-- ==== Sys2Proof/Tests/Slice0.lean ====
section
/-! SUPPORT. The model's own tests. Expected values come from the spec: the words from the formats of
R103 to R109 (30_encoding) written field by field, the results from the tables of 95_test_vectors.
After them, for every obligation with hypotheses, a named witness that meets them, at the ends of
their ranges. -/

namespace Sys2Proof.Machine

/-! ### Decoding -/

/-- Format Z: OP, 56 reserved bits. -/
theorem test_decode_nop : decode (0x00#8 ++ 0#56) = .ok .nop := by decide

theorem test_decode_tick : decode (0x06#8 ++ 0#56) = .ok .tick := by decide

/-- Format I: OP, DB, 16 reserved bits, SR. -/
theorem test_decode_init : decode (0x01#8 ++ 12#8 ++ 0#16 ++ 40000#32) = .ok (.init 40000 12) := by
  decide

/-- Format F: OP, 7 reserved bits, R, FC, FM. -/
theorem test_decode_setfreq :
    decode (0x02#8 ++ 0#7 ++ 1#1 ++ 440#24 ++ 880#24) = .ok (.setfreq 440 880 1) := by decide

/-- Format M: OP, 32 reserved bits, FM. -/
theorem test_decode_setmod : decode (0x03#8 ++ 0#32 ++ 4401#24) = .ok (.setmod 4401) := by decide

/-- Format N: OP, 32 reserved bits, CMD, NOTE, VEL. -/
theorem test_decode_noteon :
    decode (0x04#8 ++ 0#32 ++ 0x90#8 ++ 69#8 ++ 100#8) = .ok (.noteon 0x90 69 100) := by decide

theorem test_decode_noteoff :
    decode (0x05#8 ++ 0#32 ++ 0x80#8 ++ 60#8 ++ 5#8) = .ok (.noteoff 0x80 60 5) := by decide

/-- Format R: OP, IDX, 16 reserved bits, VAL. -/
theorem test_decode_wrreg :
    decode (0x07#8 ++ 0x03#8 ++ 0#16 ++ 49152#32) = .ok (.wrreg 0x03 49152) := by decide

/-- Format Q: OP, IDX, 48 reserved bits. -/
theorem test_decode_rdreg : decode (0x08#8 ++ 0x10#8 ++ 0#48) = .ok (.rdreg 0x10) := by decide

theorem test_decode_rdnorm : decode (0x0A#8 ++ 50#8 ++ 0#48) = .ok (.rdnorm 50) := by decide

/-- Format W: OP, IDX, 24 reserved bits, VAL. -/
theorem test_decode_wrnorm :
    decode (0x09#8 ++ 50#8 ++ 0#24 ++ 21845#24) = .ok (.wrnorm 50 21845) := by decide

/-- 95_test_vectors 2.1: words the decoder rejects, each by its cause. -/
theorem test_decode_rejects :
    decode 0x0B00000000000000#64 = .error .undefinedOpcode ∧
    decode 0xFFFFFFFFFFFFFFFF#64 = .error .undefinedOpcode ∧
    decode 0x0001000000000000#64 = .error .reservedBits ∧
    decode 0x010C000100009C40#64 = .error .reservedBits ∧
    decode 0x02FE000000000000#64 = .error .reservedBits ∧
    decode 0x0300000001000000#64 = .error .reservedBits ∧
    decode 0x0400000001000000#64 = .error .reservedBits ∧
    decode 0x0700FF0000000000#64 = .error .reservedBits ∧
    decode 0x0800000000000001#64 = .error .reservedBits ∧
    decode 0x0963000001000000#64 = .error .reservedBits := by decide

/-- The table's word of an instruction: 64 bits, bit 0 the least significant. -/
theorem test_decodeTableWord :
    decodeTableWord 64 0x0600000000000000 = some .tick ∧
    decodeTableWord 64 0x0B00000000000000 = none := by decide

/-! ### Well-formedness: one ill-formed term for each check, and the legal ends -/

theorem test_wellFormed_refuses :
    Instr.WellFormed (.init 0 12) = false ∧ Instr.WellFormed (.init 40000 0) = false ∧
    Instr.WellFormed (.init 40000 17) = false ∧ Instr.WellFormed (.wrreg 0x06 0) = false ∧
    Instr.WellFormed (.rdreg 0x14) = false ∧ Instr.WellFormed (.wrnorm 100 0) = false ∧
    Instr.WellFormed (.rdnorm 100) = false := by decide

theorem test_wellFormed_accepts :
    Instr.WellFormed (.init 1 1) = true ∧ Instr.WellFormed (.init 40000 16) = true ∧
    Instr.WellFormed (.wrreg 0x05 0) = true ∧ Instr.WellFormed (.rdreg 0x13) = true ∧
    Instr.WellFormed (.wrnorm 99 0) = true ∧ Instr.WellFormed (.rdnorm 99) = true := by decide

/-! ### One step of each instruction -/

/-- What the state after one step on the given word shows. -/
def seen {α : Type} (f : State → α) (w : Word) (s : State) : Option α :=
  match step (s.withFetchWord 64 w.toNat) with
  | .next t => some (f t)
  | .fault _ => none
  | .refused _ => none

/-- An open gate on note 69, the engine otherwise as at reset. -/
def live : State :=
  (State.reset.setNoteState (noteStateOf true 0x90#8 69#8 100#8)).setActiveNote 69#8

/-- 2.10: NOP leaves everything as it was. -/
theorem test_nop : seen id 0#64 live = some live := by decide

/-- 2.2: INIT 48000, 16 with CAR_ACC preset to 123. -/
theorem test_init :
    seen (fun t => (t.sampleRate, t.dacBits, t.outScale, t.carAcc, t.status))
      0x011000000000BB80#64 (State.reset.setPhase 123#32 0#32) =
      some (48000#32, 16#5, 32767#15, 0#32, 0#16) := by decide

/-- 2.2: INIT 40000, 17 changes STATUS only. -/
theorem test_init_illegal :
    seen (fun t => (t.sampleRate, t.dacBits, t.outScale, t.carAcc, t.status))
      0x0111000000009C40#64 (State.reset.setPhase 123#32 0#32) =
      some (40000#32, 12#5, 2047#15, 123#32, 0x0401#16) := by decide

(ACTION ITEM): Check every line above for the string "false", and copy the ones that have it.

(COMPLETED EXERCISE):
    Instr.WellFormed (.init 0 12) = false ∧ Instr.WellFormed (.init 40000 0) = false ∧
    Instr.WellFormed (.init 40000 17) = false ∧ Instr.WellFormed (.wrreg 0x06 0) = false ∧
    Instr.WellFormed (.rdreg 0x14) = false ∧ Instr.WellFormed (.wrnorm 100 0) = false ∧
    Instr.WellFormed (.rdnorm 100) = false := by decide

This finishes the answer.